- What the task requires
Look through the material below. Return exactly the lines from the one with "theorem test_add : x5" through the one with "theorem test_xor : x5", both included.

- Stored data
------------------------------

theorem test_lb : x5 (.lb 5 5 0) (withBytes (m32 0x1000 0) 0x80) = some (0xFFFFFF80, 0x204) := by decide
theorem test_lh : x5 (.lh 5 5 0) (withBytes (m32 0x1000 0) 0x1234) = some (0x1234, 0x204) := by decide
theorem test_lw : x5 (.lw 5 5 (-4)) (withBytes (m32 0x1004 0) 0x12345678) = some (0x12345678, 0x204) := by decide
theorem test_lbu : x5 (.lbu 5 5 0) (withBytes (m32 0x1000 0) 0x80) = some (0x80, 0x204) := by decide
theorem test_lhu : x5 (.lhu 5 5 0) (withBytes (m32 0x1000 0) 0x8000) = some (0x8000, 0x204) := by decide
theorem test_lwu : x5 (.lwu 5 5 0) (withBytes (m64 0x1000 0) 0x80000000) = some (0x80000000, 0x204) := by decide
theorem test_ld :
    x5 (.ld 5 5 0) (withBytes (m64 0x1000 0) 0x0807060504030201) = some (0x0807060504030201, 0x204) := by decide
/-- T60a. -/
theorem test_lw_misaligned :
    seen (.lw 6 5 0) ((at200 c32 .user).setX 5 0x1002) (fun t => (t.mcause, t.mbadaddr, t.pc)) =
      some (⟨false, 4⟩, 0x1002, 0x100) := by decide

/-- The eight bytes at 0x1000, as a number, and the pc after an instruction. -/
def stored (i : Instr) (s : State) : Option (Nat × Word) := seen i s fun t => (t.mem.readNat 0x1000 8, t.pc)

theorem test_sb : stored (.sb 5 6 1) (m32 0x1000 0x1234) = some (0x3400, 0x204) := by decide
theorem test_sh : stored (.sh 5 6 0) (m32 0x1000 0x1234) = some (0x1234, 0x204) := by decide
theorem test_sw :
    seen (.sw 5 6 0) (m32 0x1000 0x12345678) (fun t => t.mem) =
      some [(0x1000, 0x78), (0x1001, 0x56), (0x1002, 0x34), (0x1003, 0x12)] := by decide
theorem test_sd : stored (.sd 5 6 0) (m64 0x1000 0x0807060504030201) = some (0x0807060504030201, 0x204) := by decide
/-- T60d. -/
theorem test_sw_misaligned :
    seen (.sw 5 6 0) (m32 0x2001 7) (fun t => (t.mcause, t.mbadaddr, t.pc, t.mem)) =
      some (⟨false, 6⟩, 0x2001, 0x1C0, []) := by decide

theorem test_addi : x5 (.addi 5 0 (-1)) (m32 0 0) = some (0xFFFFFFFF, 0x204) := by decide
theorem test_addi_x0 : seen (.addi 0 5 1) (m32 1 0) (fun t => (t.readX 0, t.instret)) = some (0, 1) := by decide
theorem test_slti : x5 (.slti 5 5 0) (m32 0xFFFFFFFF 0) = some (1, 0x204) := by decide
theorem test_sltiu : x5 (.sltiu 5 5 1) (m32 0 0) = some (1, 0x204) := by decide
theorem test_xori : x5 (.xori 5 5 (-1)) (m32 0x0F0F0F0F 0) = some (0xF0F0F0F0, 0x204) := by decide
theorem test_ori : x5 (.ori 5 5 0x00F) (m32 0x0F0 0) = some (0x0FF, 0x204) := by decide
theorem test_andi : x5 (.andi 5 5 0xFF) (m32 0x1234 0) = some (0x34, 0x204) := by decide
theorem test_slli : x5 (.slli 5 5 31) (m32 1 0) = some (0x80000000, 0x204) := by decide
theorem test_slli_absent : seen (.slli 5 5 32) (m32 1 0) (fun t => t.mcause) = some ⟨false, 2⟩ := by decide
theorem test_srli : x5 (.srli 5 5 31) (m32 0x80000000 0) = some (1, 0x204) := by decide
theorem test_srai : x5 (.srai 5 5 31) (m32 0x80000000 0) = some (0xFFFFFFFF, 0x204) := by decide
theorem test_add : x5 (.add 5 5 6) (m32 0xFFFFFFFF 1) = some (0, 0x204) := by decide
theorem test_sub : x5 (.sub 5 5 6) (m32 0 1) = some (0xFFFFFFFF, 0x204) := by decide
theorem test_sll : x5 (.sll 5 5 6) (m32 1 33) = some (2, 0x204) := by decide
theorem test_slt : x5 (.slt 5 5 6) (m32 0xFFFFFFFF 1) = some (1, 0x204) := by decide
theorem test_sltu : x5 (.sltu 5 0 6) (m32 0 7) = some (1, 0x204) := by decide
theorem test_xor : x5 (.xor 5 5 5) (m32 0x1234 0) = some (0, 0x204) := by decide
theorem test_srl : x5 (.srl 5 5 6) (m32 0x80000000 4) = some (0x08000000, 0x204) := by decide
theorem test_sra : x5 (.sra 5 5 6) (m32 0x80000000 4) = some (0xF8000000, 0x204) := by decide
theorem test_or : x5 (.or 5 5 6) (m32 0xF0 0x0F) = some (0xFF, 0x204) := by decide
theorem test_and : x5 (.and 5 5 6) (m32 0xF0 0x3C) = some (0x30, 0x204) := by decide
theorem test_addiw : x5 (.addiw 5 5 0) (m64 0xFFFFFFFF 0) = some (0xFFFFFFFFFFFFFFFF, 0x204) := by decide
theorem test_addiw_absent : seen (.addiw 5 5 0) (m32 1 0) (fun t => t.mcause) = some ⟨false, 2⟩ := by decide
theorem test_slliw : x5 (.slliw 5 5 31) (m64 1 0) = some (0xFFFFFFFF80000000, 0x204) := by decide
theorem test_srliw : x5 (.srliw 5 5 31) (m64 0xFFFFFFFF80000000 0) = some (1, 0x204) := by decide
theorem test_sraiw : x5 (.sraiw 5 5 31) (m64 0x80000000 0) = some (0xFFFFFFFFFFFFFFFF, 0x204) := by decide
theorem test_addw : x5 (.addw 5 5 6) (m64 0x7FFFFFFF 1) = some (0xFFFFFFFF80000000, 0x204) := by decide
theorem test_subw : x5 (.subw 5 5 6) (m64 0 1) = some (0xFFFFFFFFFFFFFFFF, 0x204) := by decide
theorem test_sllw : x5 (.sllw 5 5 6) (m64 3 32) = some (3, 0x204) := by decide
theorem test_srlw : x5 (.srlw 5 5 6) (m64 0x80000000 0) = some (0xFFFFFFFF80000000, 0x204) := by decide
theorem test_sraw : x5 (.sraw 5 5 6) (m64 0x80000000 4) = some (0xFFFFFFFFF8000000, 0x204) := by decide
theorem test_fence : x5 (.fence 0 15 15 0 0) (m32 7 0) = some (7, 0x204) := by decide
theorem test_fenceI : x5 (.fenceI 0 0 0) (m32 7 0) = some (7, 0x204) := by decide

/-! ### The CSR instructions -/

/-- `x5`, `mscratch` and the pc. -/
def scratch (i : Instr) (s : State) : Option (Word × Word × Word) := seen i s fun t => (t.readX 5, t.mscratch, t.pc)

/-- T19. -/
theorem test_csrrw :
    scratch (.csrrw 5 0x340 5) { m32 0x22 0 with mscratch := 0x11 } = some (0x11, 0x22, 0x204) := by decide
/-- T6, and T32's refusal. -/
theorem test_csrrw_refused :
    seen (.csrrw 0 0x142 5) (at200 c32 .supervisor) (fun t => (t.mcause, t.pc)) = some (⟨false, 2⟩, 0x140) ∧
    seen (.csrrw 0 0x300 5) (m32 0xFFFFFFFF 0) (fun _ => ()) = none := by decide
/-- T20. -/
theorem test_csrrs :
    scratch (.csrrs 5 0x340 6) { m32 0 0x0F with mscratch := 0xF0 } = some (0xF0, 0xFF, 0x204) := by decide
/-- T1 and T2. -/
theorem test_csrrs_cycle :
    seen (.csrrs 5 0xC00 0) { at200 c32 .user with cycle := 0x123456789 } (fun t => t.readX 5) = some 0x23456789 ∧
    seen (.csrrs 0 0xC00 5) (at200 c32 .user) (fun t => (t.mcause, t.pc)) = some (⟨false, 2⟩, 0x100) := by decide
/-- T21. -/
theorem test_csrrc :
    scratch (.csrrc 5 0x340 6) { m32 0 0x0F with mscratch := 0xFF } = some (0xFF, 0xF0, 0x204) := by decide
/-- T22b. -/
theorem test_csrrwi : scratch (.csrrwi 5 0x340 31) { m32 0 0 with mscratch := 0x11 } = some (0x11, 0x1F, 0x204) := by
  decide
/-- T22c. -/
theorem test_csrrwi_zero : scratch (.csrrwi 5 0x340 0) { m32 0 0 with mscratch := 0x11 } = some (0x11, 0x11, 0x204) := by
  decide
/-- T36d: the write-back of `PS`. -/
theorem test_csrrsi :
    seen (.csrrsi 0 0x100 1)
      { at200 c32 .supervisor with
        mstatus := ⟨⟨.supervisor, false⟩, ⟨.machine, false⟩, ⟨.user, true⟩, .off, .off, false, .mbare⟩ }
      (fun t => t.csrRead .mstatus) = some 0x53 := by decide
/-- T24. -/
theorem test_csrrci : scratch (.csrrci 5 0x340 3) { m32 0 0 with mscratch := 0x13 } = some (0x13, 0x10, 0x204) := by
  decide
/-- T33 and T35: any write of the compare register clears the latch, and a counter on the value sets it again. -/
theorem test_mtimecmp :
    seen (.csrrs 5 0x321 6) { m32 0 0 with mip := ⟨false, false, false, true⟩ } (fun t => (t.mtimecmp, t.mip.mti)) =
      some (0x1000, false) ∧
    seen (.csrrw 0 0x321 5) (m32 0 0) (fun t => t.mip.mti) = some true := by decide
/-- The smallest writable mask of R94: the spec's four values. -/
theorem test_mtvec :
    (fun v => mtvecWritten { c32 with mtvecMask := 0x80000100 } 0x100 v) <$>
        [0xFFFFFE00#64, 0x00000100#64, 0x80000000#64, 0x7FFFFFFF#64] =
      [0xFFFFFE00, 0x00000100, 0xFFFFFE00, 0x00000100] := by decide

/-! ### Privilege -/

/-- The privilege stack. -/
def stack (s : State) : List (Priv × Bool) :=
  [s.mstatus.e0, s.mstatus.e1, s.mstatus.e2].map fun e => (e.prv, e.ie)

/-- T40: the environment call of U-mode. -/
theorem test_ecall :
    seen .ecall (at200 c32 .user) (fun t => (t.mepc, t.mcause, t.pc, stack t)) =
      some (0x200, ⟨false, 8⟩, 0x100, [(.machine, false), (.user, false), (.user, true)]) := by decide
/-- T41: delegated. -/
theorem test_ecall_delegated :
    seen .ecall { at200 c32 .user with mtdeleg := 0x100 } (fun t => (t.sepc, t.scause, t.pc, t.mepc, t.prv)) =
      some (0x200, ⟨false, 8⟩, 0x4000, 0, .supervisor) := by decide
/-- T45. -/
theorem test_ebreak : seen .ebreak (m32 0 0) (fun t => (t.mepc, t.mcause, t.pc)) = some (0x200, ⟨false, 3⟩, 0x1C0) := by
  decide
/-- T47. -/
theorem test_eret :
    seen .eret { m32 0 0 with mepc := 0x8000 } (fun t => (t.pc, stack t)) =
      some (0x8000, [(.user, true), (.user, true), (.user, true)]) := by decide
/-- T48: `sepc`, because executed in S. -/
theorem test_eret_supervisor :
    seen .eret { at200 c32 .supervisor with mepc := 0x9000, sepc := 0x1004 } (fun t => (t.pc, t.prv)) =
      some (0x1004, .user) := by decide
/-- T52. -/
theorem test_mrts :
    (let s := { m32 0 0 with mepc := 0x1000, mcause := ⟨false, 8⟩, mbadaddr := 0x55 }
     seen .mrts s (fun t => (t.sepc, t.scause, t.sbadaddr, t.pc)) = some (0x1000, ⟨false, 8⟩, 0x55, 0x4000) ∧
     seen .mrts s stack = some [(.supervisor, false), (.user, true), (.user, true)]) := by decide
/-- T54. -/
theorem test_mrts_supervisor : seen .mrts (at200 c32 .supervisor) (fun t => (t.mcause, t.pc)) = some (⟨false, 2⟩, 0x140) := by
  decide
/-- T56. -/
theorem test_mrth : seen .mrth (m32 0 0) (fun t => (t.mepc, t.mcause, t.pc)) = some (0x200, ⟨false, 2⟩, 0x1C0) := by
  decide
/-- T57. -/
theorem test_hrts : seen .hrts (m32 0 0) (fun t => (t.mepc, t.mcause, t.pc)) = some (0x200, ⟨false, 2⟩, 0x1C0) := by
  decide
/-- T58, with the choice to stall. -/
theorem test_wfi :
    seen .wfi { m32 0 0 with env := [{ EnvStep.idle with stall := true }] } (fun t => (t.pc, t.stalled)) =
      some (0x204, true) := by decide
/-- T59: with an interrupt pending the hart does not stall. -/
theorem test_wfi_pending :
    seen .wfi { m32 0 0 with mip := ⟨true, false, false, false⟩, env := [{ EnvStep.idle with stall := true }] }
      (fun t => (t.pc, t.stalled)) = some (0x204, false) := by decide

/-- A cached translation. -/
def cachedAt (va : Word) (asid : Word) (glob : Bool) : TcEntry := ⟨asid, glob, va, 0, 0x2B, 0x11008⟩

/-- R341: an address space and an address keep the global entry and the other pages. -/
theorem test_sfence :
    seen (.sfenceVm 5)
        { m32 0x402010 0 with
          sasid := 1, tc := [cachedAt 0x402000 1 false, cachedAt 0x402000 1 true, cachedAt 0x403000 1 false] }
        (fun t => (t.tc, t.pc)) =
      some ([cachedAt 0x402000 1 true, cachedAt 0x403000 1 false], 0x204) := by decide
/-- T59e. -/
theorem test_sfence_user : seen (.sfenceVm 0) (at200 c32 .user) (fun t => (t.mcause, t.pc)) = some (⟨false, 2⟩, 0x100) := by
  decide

------------------------------

- Result
theorem test_add : x5 (.add 5 5 6) (m32 0xFFFFFFFF 1) = some (0, 0x204) := by decide
theorem test_sub : x5 (.sub 5 5 6) (m32 0 1) = some (0xFFFFFFFF, 0x204) := by decide
theorem test_sll : x5 (.sll 5 5 6) (m32 1 33) = some (2, 0x204) := by decide
theorem test_slt : x5 (.slt 5 5 6) (m32 0xFFFFFFFF 1) = some (1, 0x204) := by decide
theorem test_sltu : x5 (.sltu 5 0 6) (m32 0 7) = some (1, 0x204) := by decide
theorem test_xor : x5 (.xor 5 5 5) (m32 0x1234 0) = some (0, 0x204) := by decide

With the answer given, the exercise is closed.